Ryan Martens is a skier,  founding board member of the Entrepreneurs Foundation of Colorado, and CTO at Rally Software.

Last week, 10 of us from Rally product development, sales and coaching attended the Lean Software and Systems Consortium’s 2010 conference in Atlanta.  For me, the learning highlights of the conference were in the Systems Engineering track  led by James Sutton. To kick-off his talk on Lean Systems Engineering, James used a number of compelling stories around different systems and what guide them.  As part of his introduction to systems, he played this hilarious Dave Snowden video about how you plan or act based on one of 3 systems in which you might find yourself -- Chaotic, Ordered and Complex.

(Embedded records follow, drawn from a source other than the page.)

/-! #### Merged parts retired -/

/-- The value of a checked read, and whether it is poisoned. -/
def readValue (d : Word128) : EccRead → Word128 × Bool
  | .clean => (d, false)
  | .corrected d' _ => (d', false)
  | .poison => (d, true)
  | .uncorrectable _ => (d, true)

theorem Chip.sramReadWord_val (c : Chip) (u w : Nat) :
    (c.sramReadWord u w).1 = readValue (c.sramData (c.sramWord w)) (eccBySyndrome (c.sramData (c.sramWord w)) (c.sramSyn (c.sramWord w))) := by
  unfold Chip.sramReadWord
  dsimp only
  cases eccBySyndrome (c.sramData (c.sramWord w)) (c.sramSyn (c.sramWord w)) <;> rfl

/-- The merged word that a retirement stores, by what the word reads as. -/
theorem Chip.retireEntry_eq (c : Chip) (b : Nat) (e : MergeEntry) : ∃ x d syn, SramSame c x ∧ c.retireEntry b e = x.sramStore (c.sramWord (b * 65536 + e.word)) d syn ∧
    match eccBySyndrome (c.sramData (c.sramWord (b * 65536 + e.word))) (c.sramSyn (c.sramWord (b * 65536 + e.word))) with
    | .clean => d = mergeBytes (c.sramData (c.sramWord (b * 65536 + e.word))) e.data e.mask ∧ syn = 0
    | .corrected d' _ => d = mergeBytes d' e.data e.mask ∧ syn = 0
    | _ => syn = if e.mask = 0xFFFF then 0 else 0x1FF := by
  unfold Chip.retireEntry
  dsimp only
  by_cases hm : e.mask = 0xFFFF
  · rw [if_pos hm]
    refine ⟨c, e.data, 0, .refl, rfl, ?_⟩
    rw [hm, if_pos rfl]
    split
    · exact ⟨(mergeBytes_all _ _).symm, rfl⟩
    · exact ⟨(mergeBytes_all _ _).symm, rfl⟩
    · rfl
  · rw [if_neg hm, if_neg hm]
    refine ⟨(c.sramReadWord mOwner (b * 65536 + e.word)).2, _, _, .sramReadWord .refl _ _, rfl, ?_⟩
    rw [Chip.sramReadWord_val]
    cases eccBySyndrome (c.sramData (c.sramWord (b * 65536 + e.word))) (c.sramSyn (c.sramWord (b * 65536 + e.word))) with
    | clean => exact ⟨rfl, rfl⟩
    | corrected d' j => exact ⟨rfl, rfl⟩
    | poison => rfl
    | uncorrectable j => rfl

/-- What a bank holds beside its words does not change what they read as. -/
theorem Chip.setBank_words (c : Chip) (b : Nat) (s : BankSt) (h : s.wild = (c.bank b).wild) :
    (∀ n, ((c.setBank b s).bank n).wild = (c.bank n).wild) ∧ (∀ k, (c.setBank b s).sramData k = c.sramData k) ∧
      ∀ k, (c.setBank b s).sramSyn k = c.sramSyn k := by
  have hwild : ∀ n, ((c.setBank b s).bank n).wild = (c.bank n).wild := fun n => by
    rw [Chip.bank_setBank]
    by_cases hn : n = b
    · rw [if_pos hn, hn, h]
    · rw [if_neg hn]
  refine ⟨hwild, fun k => ?_, fun k => ?_⟩
  · unfold Chip.sramData
    rw [hwild]
    rfl
  · unfold Chip.sramSyn
    rw [hwild]
    rfl
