-- ==== Sys2Proof/Proofs/SettingsCopies.lean ====
section
-- One proof at a time: proofs that wait for the kernel side by side hold more memory than the check allows.
set_option Elab.async false
/-! PROOF. Journaled copies, the list of the settings, and what a start applies (R371, R383, R384). -/

namespace Sys2Proof.Machine

/-! ### Journaled copies (R371) -/

theorem settings_hasPage (c : Chip) : c.hasPage 0x0F1 = true := by unfold Chip.hasPage; cases c.build <;> decide +kernel

theorem memRead_append (fill : Byte) (m : Memory) (a n k : Nat) : memRead fill m a (n + k) = memRead fill m a n ++ memRead fill m (a + n) k := by
  rw [memRead_eq_map, memRead_eq_map, memRead_eq_map, List.range_add, List.map_append, List.map_map]
  congr 1
  exact List.map_congr_left fun i _ => by simp [Nat.add_assoc]

theorem Chip.flashRead_append (c : Chip) (a n k : Nat) : c.flashRead a (n + k) = c.flashRead a n ++ c.flashRead (a + n) k := memRead_append _ _ _ _ _

/-- What is read in an area decides which copy it holds. -/
theorem Chip.copyInfo_congr {c d : Chip} (area index k : Nat) (hs : 64 ≤ areaSize area)
    (h : ∀ b n, areaAddr area index k ≤ b → b + n ≤ areaAddr area index k + areaSize area → d.flashRead b n = c.flashRead b n) :
    d.copyInfo area index k = c.copyInfo area index k := by
  unfold Chip.copyInfo
  dsimp only
  rw [h _ 64 (le_refl _) (by omega)]
  generalize c.flashRead (areaAddr area index k) 64 = l
  by_cases hl : ofLe (slice l 12 4) ≤ areaSize area - 64
  · rw [h _ _ (by omega) (by omega)]
  · simp only [hl, decide_false, Bool.and_false, Bool.false_and]

/-- The fields of a copy's header. -/
theorem copyHeader_fields (area index format seq len q r : Nat) (b0 b1 b2 b3 : Byte) :
    let x := leBytes 4 0x4A435059 ++ leBytes 1 area ++ leBytes 1 index ++ leBytes 2 format ++ leBytes 4 seq ++ leBytes 4 len ++ leBytes 4 q
    let h := x ++ leBytes 4 r ++ List.replicate 36 0 ++ [b0, b1, b2, b3]
    h.take 4 = leBytes 4 0x4A435059 ∧ slice h 6 2 = leBytes 2 format ∧ slice h 8 4 = leBytes 4 seq ∧ slice h 12 4 = leBytes 4 len ∧
      slice h 16 4 = leBytes 4 q ∧ slice h 20 4 = leBytes 4 r ∧ slice h 60 4 = [b0, b1, b2, b3] ∧ h.take 20 = x := ⟨rfl, rfl, rfl, rfl, rfl, rfl, rfl, rfl⟩

theorem copyHeader_length (area index format seq : Nat) (payload : List Byte) : (copyHeader area index format seq payload).length = 24 := rfl

/-- The first bytes of a copy, as it is laid: the header, with no COMMIT. -/
def copyHead (area index format seq : Nat) (payload : List Byte) : List Byte := copyHeader area index format seq payload ++ List.replicate 36 0

theorem copyHead_length (area index format seq : Nat) (payload : List Byte) : (copyHead area index format seq payload).length = 60 := rfl
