-- ==== Sys2Proof/Machine/KeyboardCommands.lean ====
section
/-! DEFINITION. The meanings of SCAN_PASS, RAW_ROW_CHANGE and ROW_FILTER_EXPIRY (R33 to R35). -/
namespace Sys2Proof.Machine

/-- SCAN_PASS (R34); passes complete in FULL only (R32). -/
def execScanPass (columns : List Byte) (s : State) : Answer :=
  event (when_ (s.kbd.mode == .full) (scanPass columns)) s

/-- R33: the raw row level; while RESET_N is low only the level moves. -/
def rawRowChange (active : Bool) (s : State) : State :=
  if s.inReset then { s with pins := { s.pins with rowActive := active } } else rawRow active s

/-- RAW_ROW_CHANGE (R33). -/
def execRawRowChange (active : Bool) (s : State) : Answer := .next (rawRowChange active s)

/-- ROW_FILTER_EXPIRY (R33). -/
def execRowFilterExpiry (s : State) : Answer := event rowFilterDone s

end Sys2Proof.Machine
end

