-- ==== Sys2Proof/Certificates/Slice0/Obligations.lean ====
section
/-! DEFINITION. The statements for the provers. A meaning that ends with the settling of log 10 answers `settle u`: such a
statement says what holds of the state `u` that the command's own effect leaves; what the settling then leaves alone is
stated once, in `SettlingFrame`. `s.inReset = false` says that RESET_N is high (R28, log 7). -/

open Sys2Proof Sys2Proof.Machine Sys2Proof.Safety

/-! ### The queue of commands -/

/-- The command at the front of the queue is run on the state with the queue's rest; the empty queue idles (log 4). -/
def Obligations.FrontCommandRuns : Prop :=
  (∀ (c : Instr) (rest : List Instr) (s : State), step { s with pending := c :: rest } = exec c { s with pending := rest }) ∧
    ∀ s : State, s.pending = [] → step s = .next s

/-- Every command answers a next state, and leaves the queue of waiting commands alone. -/
def Obligations.EveryCommandCompletes : Prop :=
  ∀ (c : Instr) (s : State), ∃ t, exec c s = .next t ∧ t.pending = s.pending

/-! ### Resets -/

/-- State.reset is what COLD_START leaves at the levels of log 5 (the model's choice of levels). -/
def Obligations.ResetIsAColdStart : Prop := exec (.coldStart afterResetPins) State.reset = .next State.reset

/-- R26, R27, R54, R55, R79, R99, R121, R145, R167, R182, R197, R205: the values `r` that a cold start gives every unit whatever
stood before; scan mode, evaluation, presence, discharge selection, round 0 and auto power-on follow from them. The model's own:
last_reason NONE in the packs' values (log 23), DSG_SEL NONE before its first decision (log 84) and the order of what follows, in
`beginAgain` (log 44; pack 0 before pack 1, log 63). -/
def Obligations.ColdStartValues : Prop :=
  ∀ (pins : PinLevels) (s : State), ∃ r, exec (.coldStart pins) s = .next (settle (autoPowerOn (beginAgain r))) ∧
    r.pins = pins ∧ r.inReset = false ∧ r.mem = [] ∧ r.posted = [] ∧ r.queue = ⟨0, 0, emptyStale⟩ ∧
    r.link = ⟨0#32, 0#32, 0#32, 0#32, 0xFFFF#16, List.replicate 17 0#16⟩ ∧
    r.power.straps = sampleStraps pins.straps ∧ r.power.levels = seedLevels pins.inputs (sampleStraps pins.straps) ∧
    r.power.state = .off ∧ r.power.enStby = false ∧ r.power.enMain = false ∧ r.power.hrstAsserted = true ∧
    r.power.table = romPlatform ∧ r.power.heartbeat = .disarmed ∧ r.power.pendingWake = [] ∧ r.power.wakeFactors = [] ∧
    r.power.wakeFirst = none ∧ r.power.snapshot = ⟨pins.inputs.lid, pins.inputs.acp, pins.inputs.wakeAux⟩ ∧
    r.power.heldMs = none ∧ r.power.comboMs = none ∧ r.power.ignore = false ∧ r.power.delay = none ∧
    r.power.graceMs = none ∧ r.power.shutdownCause = .none ∧ r.power.cause = .none ∧
    r.kbd = resetKeyboard romKeymap ∧ r.portA.state = .idle ∧ r.portB.state = .idle ∧
    r.engineA.list = romPollA ∧ r.engineB.list = romPollB ∧ (∀ k, r.pack k = resetPack) ∧
    r.dsg = ⟨none, none, false⟩ ∧ r.chg.profile = romChargeProfile ∧ r.chg.mode = .full ∧ r.chg.cap = none ∧
    r.chg.inhibit = ⟨false, false, false⟩ ∧ r.th.table = romThermal ∧ r.th.curves = romFanCurves ∧
    r.th.boostMs = none ∧ r.tripActive = false

/-- R26, R28, R79, R121, R145, R167: while RESET_N is low the rails are off, HRST_N and CHG_INH asserted, the fans at 100%, the
side buses released, ALERT_N released (log 31), and nothing else moves; the values `r` that its rise leaves: OFF, with the two kept
straps, shutdown_cause and DSG_SEL, no auto power-on; the same rise without a pin reset is no event (log 2). The model's own:
last_reason NONE in the packs' values (log 23) and the order of what follows, in `beginAgain` (log 44; pack 0 before pack 1,
log 63). -/
def Obligations.PinReset : Prop :=
  (∀ s : State, ∃ t, exec .pinResetAssert s = .next t ∧
     t = { s with inReset := true, power := { s.power with enStby := false, enMain := false, hrstAsserted := true } } ∧
     chgInhAsserted t = true ∧ chgSel t = none ∧ alertAsserted t = false ∧ (∀ f, pwmDuty t f = 100) ∧
     ∀ p, portDrives t p = false) ∧
  (∀ (straps : StrapPins) (la lb : BusLine) (s : State),
     (s.inReset = true → ∃ r, exec (.pinResetRelease straps la lb) s = .next (settle (beginAgain r)) ∧
       r.inReset = false ∧ r.mem = [] ∧ r.posted = [] ∧ r.queue = ⟨0, 0, emptyStale⟩ ∧
       r.link = ⟨0#32, 0#32, 0#32, 0#32, 0xFFFF#16, List.replicate 17 0#16⟩ ∧
       r.power.state = .off ∧ r.power.enStby = false ∧ r.power.enMain = false ∧ r.power.hrstAsserted = true ∧
       r.power.cause = .none ∧ r.power.shutdownCause = s.power.shutdownCause ∧ r.power.heartbeat = .disarmed ∧
       r.power.straps = { sampleStraps straps with
         packCount := s.power.straps.packCount, columns := s.power.straps.columns } ∧
       r.power.levels = seedLevels s.pins.inputs r.power.straps ∧ r.power.table = romPlatform ∧
       r.kbd = resetKeyboard romKeymap ∧ r.engineA.list = romPollA ∧ r.engineB.list = romPollB ∧
       (∀ k, r.pack k = resetPack) ∧ r.dsg.selected = s.dsg.selected ∧ r.chg.profile = romChargeProfile ∧ r.th.table = romThermal) ∧
     (s.inReset = false → exec (.pinResetRelease straps la lb) s = .next s))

David Snowden -- Cognitive-Edge -- Ways to Plan a Party

James, a Systems Engineer, Principal with Lockheed Martin, is an invested member of the Lean SSC board as well as a technical advisory member.  He is the deepest expert that I have ever met in the field of systems engineering. And he has a wonderful gift for bringing multiple resources to bear in helping people understand and care about systems. For a Civil Engineer and Computer Science major like myself his talk and track were the definition of a prop-spinning geek nirvana.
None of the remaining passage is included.